Thanks for your responses.

The authors mentioned, “such ‘noisy’ signals can come into play in the skill discovery field.” Does this imply that errors can occur in the process of generating overall rewards using the foundation model, and thus you applied a conservative approach by assigning weights to the skill discovery reward to minimize issues arising from the foundation model?

Yes, we recognize that the foundation model we used (CLIP) performs better at answering simple "yes" or "no" questions rather than providing detailed reward outputs. Consequently, we applied it in a way that requires only binary responses. For example, it answers "yes" if the Cheetah does not flip and "no" if it does, and we then use these responses for weighting. This approach can indeed be considered a more "conservative" method.

Additionally, you stated, “First, [2] is using state-based input, while FoG takes pixel-based input, which makes them not directly comparable.” As I understand it, FoG is not specifically designed for pixel-based input and is applicable to state-based input as well. Does this mean that the experiment conducted in Appendix A.6 used pixel-based input, making direct comparison with [2] difficult?

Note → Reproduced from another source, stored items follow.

/-! ### setR -/

@[simp] theorem setR_clock (a : Addr) (v : Val) : (s.setR a v).clock = s.clock := rfl
@[simp] theorem setR_scale (a : Addr) (v : Val) : (s.setR a v).scale = s.scale := rfl
@[simp] theorem setR_dtp (a : Addr) (v : Val) : (s.setR a v).dtp = s.dtp := rfl
@[simp] theorem setR_ports (a : Addr) (v : Val) : (s.setR a v).ports = s.ports := rfl
@[simp] theorem setR_ingest (a : Addr) (v : Val) : (s.setR a v).ingest = s.ingest := rfl
@[simp] theorem setR_pen (a : Addr) (v : Val) : (s.setR a v).pen = s.pen := rfl
@[simp] theorem setR_pub (a : Addr) (v : Val) : (s.setR a v).pub = s.pub := rfl
@[simp] theorem setR_disp (a : Addr) (v : Val) : (s.setR a v).disp = s.disp := rfl
@[simp] theorem setR_chain (a : Addr) (v : Val) : (s.setR a v).chain = s.chain := rfl
@[simp] theorem setR_past (a : Addr) (v : Val) : (s.setR a v).past = s.past := rfl
@[simp] theorem setR_osc (a : Addr) (v : Val) : (s.setR a v).osc = s.osc := rfl
@[simp] theorem setR_cap (a : Addr) (v : Val) : (s.setR a v).cap = s.cap := rfl
@[simp] theorem setR_ring (a : Addr) (v : Val) : (s.setR a v).ring = s.ring := rfl
@[simp] theorem setR_lmu (a : Addr) (v : Val) : (s.setR a v).lmu = s.lmu := rfl
@[simp] theorem setR_twin (a : Addr) (v : Val) : (s.setR a v).twin = s.twin := rfl
@[simp] theorem setR_power (a : Addr) (v : Val) : (s.setR a v).power = s.power := rfl
@[simp] theorem setR_log (a : Addr) (v : Val) : (s.setR a v).log = s.log := rfl
@[simp] theorem setR_cal (a : Addr) (v : Val) : (s.setR a v).cal = s.cal := rfl
@[simp] theorem setR_health (a : Addr) (v : Val) : (s.setR a v).health = s.health := rfl
@[simp] theorem setR_sec (a : Addr) (v : Val) : (s.setR a v).sec = s.sec := rfl
@[simp] theorem setR_fresh (a : Addr) (v : Val) : (s.setR a v).fresh = s.fresh := rfl
@[simp] theorem setR_pending (a : Addr) (v : Val) : (s.setR a v).pending = s.pending := rfl

/-! ### setI -/

@[simp] theorem setI_clock (a : Addr) (v : Int) : (s.setI a v).clock = s.clock := rfl
@[simp] theorem setI_scale (a : Addr) (v : Int) : (s.setI a v).scale = s.scale := rfl
@[simp] theorem setI_dtp (a : Addr) (v : Int) : (s.setI a v).dtp = s.dtp := rfl
@[simp] theorem setI_ports (a : Addr) (v : Int) : (s.setI a v).ports = s.ports := rfl
@[simp] theorem setI_ingest (a : Addr) (v : Int) : (s.setI a v).ingest = s.ingest := rfl
@[simp] theorem setI_pen (a : Addr) (v : Int) : (s.setI a v).pen = s.pen := rfl
@[simp] theorem setI_pub (a : Addr) (v : Int) : (s.setI a v).pub = s.pub := rfl
@[simp] theorem setI_disp (a : Addr) (v : Int) : (s.setI a v).disp = s.disp := rfl
@[simp] theorem setI_chain (a : Addr) (v : Int) : (s.setI a v).chain = s.chain := rfl
@[simp] theorem setI_past (a : Addr) (v : Int) : (s.setI a v).past = s.past := rfl
@[simp] theorem setI_osc (a : Addr) (v : Int) : (s.setI a v).osc = s.osc := rfl
@[simp] theorem setI_cap (a : Addr) (v : Int) : (s.setI a v).cap = s.cap := rfl
@[simp] theorem setI_ring (a : Addr) (v : Int) : (s.setI a v).ring = s.ring := rfl
@[simp] theorem setI_lmu (a : Addr) (v : Int) : (s.setI a v).lmu = s.lmu := rfl
@[simp] theorem setI_twin (a : Addr) (v : Int) : (s.setI a v).twin = s.twin := rfl
@[simp] theorem setI_power (a : Addr) (v : Int) : (s.setI a v).power = s.power := rfl
@[simp] theorem setI_log (a : Addr) (v : Int) : (s.setI a v).log = s.log := rfl
@[simp] theorem setI_cal (a : Addr) (v : Int) : (s.setI a v).cal = s.cal := rfl
@[simp] theorem setI_health (a : Addr) (v : Int) : (s.setI a v).health = s.health := rfl
@[simp] theorem setI_sec (a : Addr) (v : Int) : (s.setI a v).sec = s.sec := rfl
@[simp] theorem setI_fresh (a : Addr) (v : Int) : (s.setI a v).fresh = s.fresh := rfl
@[simp] theorem setI_pending (a : Addr) (v : Int) : (s.setI a v).pending = s.pending := rfl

Yes, you are correct that FoG works with both state-based and pixel-based inputs. The experiments in Appendix A.6 on the Franka Kitchen environment indeed use pixel-based inputs, whereas [2] uses state-based inputs for Franka robot-arm object manipulation tasks. From the perspective of input types, directly comparing the two would be unfair. Additionally, the Franka robot-arm object manipulation task ([2]) is different from the Franka Kitchen task used by FoG.

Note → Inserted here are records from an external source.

-- ==== Sys2Proof/WellFormed.lean ====
section
/-! DEFINITION. The commands that can be formed: every operand lies in the width the spec gives the field it stands for. -/

namespace Sys2Proof

/-- A raw reading is 67 bits wide (R69). -/
def rawOk (t : Nat) : Bool := decide (t < 2 ^ 67)

/-- A DTP message's LENGTH is a 16-bit field (R50); a session number is 16 bits (R360). -/
def Req.wf (q : Req) : Bool := decide (q.ses < 65536) && decide (q.payload.length ≤ 65535)

/-- The fields of an Announce message (IEEE 1588): three bytes and a 16-bit variance, a 64-bit identity, a signed 16-bit offset. -/
def GmData.wf (g : GmData) : Bool :=
  decide (g.priority1 < 256) && decide (g.clockClass < 256) && decide (g.accuracy < 256) && decide (g.variance < 65536)
    && decide (g.priority2 < 256) && decide (g.identity < 2 ^ 64) && decide (-32768 ≤ g.utcOffset ∧ g.utcOffset < 32768)

/-- A certificate's digest is SHA-256 (R456); its validity is two T80 values. -/
def CertFacts.wf (c : CertFacts) : Bool :=
  decide (c.digest.length = 32) && decide (c.from_ < 2 ^ 80) && decide (c.to_ < 2 ^ 80)

/-- A peer-delay request (R90): a port identity of 80 bits and a 16-bit sequence number. -/
def PdelayAsk.wf (q : PdelayAsk) : Bool := decide (q.asker < 2 ^ 80) && decide (q.seq < 65536)

/-- What a SYN announces: a 32-bit sequence number, 16-bit MSS and window. -/
def Syn.wf (y : Syn) : Bool := decide (y.seq < 2 ^ 32) && decide (y.mss < 65536) && decide (y.window < 65536)

/-- The header of a ring message (R317): 4-bit origin, one-byte destination and hops, 16-bit count. -/
def RingHdr.wf (h : RingHdr) : Bool :=
  decide (h.src < 16) && decide (h.dst < 256) && decide (h.ttl < 256) && decide (h.seq < 65536)

/-- The header of a twin message (R353). -/
def TwinHdr.wf (h : TwinHdr) : Bool :=
  decide (h.flags < 256) && decide (h.state < 256) && decide (h.seq < 2 ^ 32) && decide (h.gat < 2 ^ 56) && decide (h.mac < 2 ^ 48)

/-- What a start finds fits the maps it is shown in: 16 clock domains, 32 drovers, 12 channels. -/
def StartFacts.wf (f : StartFacts) : Bool :=
  decide (f.clkGood < 2 ^ 16) && decide (f.drvPass < 2 ^ 32) && decide (f.lmuPass < 2 ^ 12)

/-- A memory error's rows and keys: rows in order, T80 keys of 16-bit epochs. -/
def EccHit.wf : EccHit → Bool
  | .none => true
  | .drover _ => true
  | .tailPen slot epoch key => decide (slot < 16384) && decide (epoch < 65536) && decide (key < 2 ^ 80)
  | .capture _ first last => decide (first ≤ last)
  | .meadow recs => recs.all fun r => decide (r.1 < 16384) && decide (r.2.1 < 65536) && decide (r.2.2 < 2 ^ 80)

/-- A sample of the ageing monitors (R438): 16 canaries, one reading a rail. -/
def AgeSample.wf : AgeSample → Bool
  | .canary ps => decide (ps.length = 16)
  | .eye _ _ _ => true
  | .stress mv => decide (mv.length ≤ 16)

/-- Can the command be formed? -/
def Instr.wf (i : Instr) : Bool :=
  match i with
  | .read q _ => q.wf
  | .write q _ => q.wf
  | .describe q _ => q.wf
  | .domUploadInit q _ => q.wf
  | .domDownloadInit q _ => q.wf
  | .domSegment q => q.wf
  | .domAbort q => q.wf
  | .domTimeout ses t => decide (ses < 65536) && rawOk t
  | .echo q => q.wf
  | .apply q => q.wf
  | .applyBoundary t => rawOk t
  | .discard q => q.wf
  | .restoreDefaults q => q.wf
  | .clampClear q => q.wf
  | .counterReadClear q _ => q.wf
  | .tlsConnect _ cert peer t => cert.wf && decide (peer < 2 ^ 32) && rawOk t
  | .sessionClose ses => decide (ses < 65536)
  | .writeRequest bytes => decide (bytes.length ≤ 65551)
  | .readState => true
  | .readResponse => true
  | .nvmImageWrite t => rawOk t
  | .ptpSync _ t _ gm => rawOk t && decide (gm < 2 ^ 64)
  | .ppsInEdge t => rawOk t
  | .ppsInMissing t => rawOk t
  | .syncMiss t => rawOk t
  | .announceTimeout t => rawOk t
  | .ptpAnnounce _ t gm => rawOk t && gm.wf
  | .gmAnnounceInterval t => rawOk t
  | .ptpEventTx _ queued t => rawOk queued && rawOk t
  | .followUpTx t => rawOk t
  | .tcForward _ _ tin t header body => rawOk tin && rawOk t && decide (header.length = 34) && decide (body.length < 65536)
  | .pdelayReq ask t => ask.wf && rawOk t
  | .stepNeeded t => rawOk t
  | .holdoverSpecExceeded t => rawOk t
  | .leapSecondStep t => rawOk t
  | .utcOffsetChange t => rawOk t
  | .restep q => q.wf
  | .todSet q => q.wf
  | .leapSet q => q.wf
  | .convertGat q => q.wf
  | .convertUtc q => q.wf
  | .slotBoundary => true
  | .cycleBoundary => true
  | .frameReceived _ t bytes => rawOk t && decide (bytes.length < 65536)
  | .pauseTimeExpiry _ t => rawOk t
  | .pauseTx _ t => rawOk t
  | .pauseRepeat _ t => rawOk t
  | .rxbufFrameRelease _ t => rawOk t
  | .egressFrameTx _ t => rawOk t
  | .linkDown _ t => rawOk t
  | .linkUp _ t => rawOk t
  | .lanSilent _ t => rawOk t
  | .prpSupervisionTx t => rawOk t
  | .prpNodeForget mac t => decide (mac < 2 ^ 48) && rawOk t
  | .tsqStickyClear q => q.wf
  | .tcpConnectIn _ peer pport syn t => decide (peer < 2 ^ 32) && decide (pport < 65536) && syn.wf && rawOk t
  | .tcpRetry _ _ _ lport syn t => decide (lport < 65536) && syn.wf && rawOk t
  | .cfg3ReasmTimeout _ t => rawOk t
  | .discoveryValidate t => rawOk t
  | .slotStale _ t => rawOk t
  | .slotRetireTimeout _ t => rawOk t
  | .retireHoldExpiry _ t => rawOk t
  | .quarantineExpiry _ => true
  | .cfgRetry _ t => rawOk t
  | .retire q _ => q.wf
  | .retireAndDeny q _ => q.wf
  | .release q _ => q.wf
  | .requestCfg q _ => q.wf
  | .free q _ => q.wf
  | .clearStickyFlags q _ => q.wf
  | .quarantine q _ => q.wf
  | .firstRelease _ => true
  | .earlyRelease _ => true
  | .finalRelease _ => true
  | .forcedRelease => true
  | .releaseRetry _ => true
  | .rekeying => true
  | .adaptPeriod _ => true
  | .histDecay t => rawOk t
  | .histClear q => q.wf
  | .noticeSwitch _ => true
  | .pdcConnect _ peer pport syn t => decide (peer < 2 ^ 32) && decide (pport < 65536) && syn.wf && rawOk t
  | .transmissionOff _ idcode _ => decide (idcode < 65536)
  | .transmissionOn _ idcode _ => decide (idcode < 65536)
  | .sendHeader _ idcode _ => decide (idcode < 65536)
  | .sendCfg1 _ idcode _ => decide (idcode < 65536)
  | .sendCfg2 _ idcode _ => decide (idcode < 65536)
  | .sendCfg3 _ idcode _ => decide (idcode < 65536)
  | .slowClose _ t => rawOk t
  | .cfgRepeat _ t => rawOk t
  | .close q _ => q.wf
  | .itemComplete _ _ t => rawOk t
  | .itemRetry => true
  | .itemPromotion _ tag => decide (tag < 2 ^ 32)
  | .cancel _ _ => true
  | .itemYield _ _ _ t => rawOk t
  | .captureReissue => true
  | .droverFault _ _ t => rawOk t
  | .droverRetest q _ => q.wf
  | .satClear q => q.wf
  | .c0Evaluation _ _ => true
  | .alarmDeferredSend => true
  | .pinPulseEnd _ t => rawOk t
  | .rebase q _ => q.wf
  | .cohSample => true
  | .cohRun => true
  | .cohRunComplete t => rawOk t
  | .trackerUpdate _ => true
  | .trackerDecision _ => true
  | .spectrum _ => true
  | .ringdownCompute _ => true
  | .ringdownComplete _ => true
  | .locatorCompute _ _ => true
  | .locatorUpdate _ _ => true
  | .trackerReset q _ => q.wf
  | .fire q _ => q.wf
  | .gpioEdge _ _ t => rawOk t
  | .captureItemIssue _ _ => true
  | .captureItemComplete _ _ t => rawOk t
  | .comtradeProduced _ t => rawOk t
  | .delete q => q.wf
  | .protect q => q.wf
  | .unprotect q => q.wf
  | .freeAllRead q => q.wf
  | .crook h _ t => h.wf && rawOk t
  | .ringTrigger h _ _ _ _ _ _ t => h.wf && rawOk t
  | .ringSync h _ _ _ _ t => h.wf && rawOk t
  | .ringSyncTx t => rawOk t
  | .delayReq h _ t => h.wf && rawOk t
  | .delayResp h _ _ _ t => h.wf && rawOk t
  | .ringDtpMsg h msg t => h.wf && decide (msg.length ≤ 268) && rawOk t
  | .rollCall h _ t => h.wf && rawOk t
  | .rollCallTx t => rawOk t
  | .ringMemberTimeout _ t => rawOk t
  | .captureDone h _ _ _ t => h.wf && rawOk t
  | .claim h _ t => h.wf && rawOk t
  | .crookLost t => rawOk t
  | .ringPortDown _ t => rawOk t
  | .ringPortUp _ t => rawOk t
  | .lmuRow bits t => decide (bits.length = 12) && rawOk t
  | .mdatFault _ t => rawOk t
  | .mdatFaultClear _ t => rawOk t
  | .localPmuFrame _ t => rawOk t
  | .lmuChainCheck _ _ t => rawOk t
  | .energyBlockEnd t => rawOk t
  | .intervalEnd _ t => rawOk t
  | .intervalLogWrite _ => true
  | .energyRegisterRead q _ _ => q.wf
  | .pulseStart _ t => rawOk t
  | .pulseEnd _ t => rawOk t
  | .clearSat q _ => q.wf
  | .owedSatClear q _ => q.wf
  | .hello h payload t => h.wf && decide (payload.length ≤ 65535) && rawOk t
  | .helloTx t => rawOk t
  | .lanHeartbeatTx t => rawOk t
  | .admitLog h payload t => h.wf && decide (payload.length ≤ 65535) && rawOk t
  | .standbyLogApply t => rawOk t
  | .digest h payload t => h.wf && decide (payload.length ≤ 65535) && rawOk t
  | .slowDigestTimeout cycle t => decide (cycle < 2 ^ 48) && rawOk t
  | .fetchReq h payload t => h.wf && decide (payload.length ≤ 65535) && rawOk t
  | .fetchData h payload t => h.wf && decide (payload.length ≤ 65535) && rawOk t
  | .config h payload t => h.wf && decide (payload.length ≤ 65535) && rawOk t
  | .failAnnounce h payload t => h.wf && decide (payload.length ≤ 65535) && rawOk t
  | .handoverReq h t => h.wf && rawOk t
  | .handoverAck h payload t => h.wf && decide (payload.length ≤ 65535) && rawOk t
  | .handoverSlice h payload t => h.wf && decide (payload.length ≤ 65535) && rawOk t
  | .handoverBoundary t => rawOk t
  | .sessions h payload t => h.wf && decide (payload.length ≤ 65535) && rawOk t
  | .fence h payload t => h.wf && decide (payload.length ≤ 65535) && rawOk t
  | .ack h payload t => h.wf && decide (payload.length ≤ 65535) && rawOk t
  | .relay h payload t => h.wf && decide (payload.length ≤ 65535) && rawOk t
  | .xfer h payload t => h.wf && decide (payload.length ≤ 65535) && rawOk t
  | .twinMsgRepeat seq t => decide (seq < 2 ^ 32) && rawOk t
  | .twinLinkSilent t => rawOk t
  | .takeoverTimeout t => rawOk t
  | .witnessHigh t => rawOk t
  | .twinPromotion t => rawOk t
  | .pairWait t => rawOk t
  | .xferPhaseComplete t => rawOk t
  | .xferLimit t => rawOk t
  | .revertiveHandover t => rawOk t
  | .handover q => q.wf
  | .fencePartner q => q.wf
  | .resync q => q.wf
  | .partnerRelaySend q => q.wf
  | .supplyWarning _ mv t => decide (mv < 65536) && rawOk t
  | .warningRelease minMv t => decide (minMv < 65536) && rawOk t
  | .norFenceLift t => rawOk t
  | .brownout _ t => rawOk t
  | .powerOnReset _ _ => true
  | .resetN t => rawOk t
  | .watchdog t => rawOk t
  | .warmReset q => q.wf
  | .coldReset q => q.wf
  | .lockstepMismatch t => rawOk t
  | .startTimer t => rawOk t
  | .start f => f.wf
  | .foldExit q => q.wf
  | .domainAdmission t => rawOk t
  | .clkGoodTimeout domain t => decide (domain < 16) && rawOk t
  | .blockReset q => q.wf
  | .optionProgram q => q.wf
  | .bkpLostClear q => q.wf
  | .eccInitComplete t => rawOk t
  | .poweredTimeSave t => rawOk t
  | .vbatSwitch _ t => rawOk t
  | .vbatMeasure mv t => decide (mv < 65536) && rawOk t
  | .logMediumTest _ t => rawOk t
  | .logClear q => q.wf
  | .seek q => q.wf
  | .windowRead q => q.wf
  | .calendarRead q _ => q.wf
  | .shadowTimeout t => rawOk t
  | .wSec q => q.wf
  | .wMin q => q.wf
  | .wHour q => q.wf
  | .wDay q => q.wf
  | .wMonth q => q.wf
  | .wYear q => q.wf
  | .calStagingTimeout t => rawOk t
  | .calSyncCheck t => rawOk t
  | .calTrimWindow _ _ t => rawOk t
  | .wakeExpiry t => rawOk t
  | .bgPeriodEnd _ _ t => rawOk t
  | .interpCalibration t => rawOk t
  | .interpCalOverdue t => rawOk t
  | .eccError _ _ _ offset hit t => decide (offset < 2 ^ 33) && hit.wf && rawOk t
  | .ceRateWindow t => rawOk t
  | .patrolScrubPassEnd t => rawOk t
  | .norGc _ _ t => rawOk t
  | .tjSample _ t => rawOk t
  | .ageingSample x t => x.wf && rawOk t
  | .ageingSave t => rawOk t
  | .eolCompute t => rawOk t
  | .healthRecompute q => q.wf
  | .telemetrySend t => rawOk t
  | .fwActivate q => q.wf
  | .romRecoveryImage _ => true
  | .trimProgram q => q.wf
  | .quoteNonce q => q.wf
  | .keyInstall q => q.wf
  | .keyRemove q => q.wf
  | .keyExpiry keyId t => decide (keyId < 2 ^ 32) && rawOk t
  | .alarmKey q => q.wf
  | .telemKey q => q.wf
  | .pairKey q => q.wf
  | .debugOpen _ _ => true
  | .ref10mPresenceChange _ t => rawOk t
  | .ppsOutRisingEdge t => rawOk t
  | .ppsOutPulseEnd t => rawOk t
  | .tcpRetransmission _ _ t => rawOk t

end Sys2Proof
end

[2] Rho, Seungeun, et al. "Language Guided Skill Discovery." arXiv preprint arXiv:2406.06615 (2024).

评论

Dear reviewer, The process only works if we engage in discussion. Can you please respond to the rebuttal provided by the authors ASAP?

审稿意见
3

This paper presents a method called Foundation model Guided (FoG) skill discovery, which uses foundation models to incorporate human intentions into the process of skill discovery in reinforcement learning. FoG aims to align skills with specified human intentions, assigning higher rewards to desirable states and lower ones to undesirable states. It applies a score function generated by an LLM for state-based RL or implemented by CLIP for pixel-based RL to re-weight intrinsic rewards, guiding agents to avoid hazardous areas or eliminate undesirable behaviors. FoG is evaluated against baselines like METRA and DoDont, with experiments showing improved avoidance of undesirable behaviors and hazardous areas in specific environments.

优点

The paper is generally well-organized, and the description of the FoG approach and its score function is detailed.

缺点

The methodology is the same as DoDont.

The core methodology of FoG closely resembles the DoDont approach, as both employ a score function derived from human-provided preferences, especially the form maxp(s,s)ϕ(s)ϕ(s)z,s.t.ϕ(s)ϕ(s)1\max\sum p(s,s') \|\phi(s') - \phi(s)\| z, \quad\text{s.t.} \|\phi(s')-\phi(s)\|\le1 . Although FoG uses f(s)f(s') in its objective, i.e., f(s)ϕ(s)ϕ(s)z,s.t.ϕ(s)ϕ(s)1\sum f(s') \|\phi(s') - \phi(s)\| z, \quad\text{s.t.} \|\phi(s')-\phi(s)\|\le1, f(s)f(s') is just a special case of p(s,s)p(s,s'). The similarity to DoDont weakens FoG's novelty. The main contribution of the paper is thus this special implementation of the score function proposed by DoDont. However, as stated below, even this special implementation is trivial.

The score function is trivial, and using the vision language model as the score function to capture the human intention for MuJoCo robots has been proposed.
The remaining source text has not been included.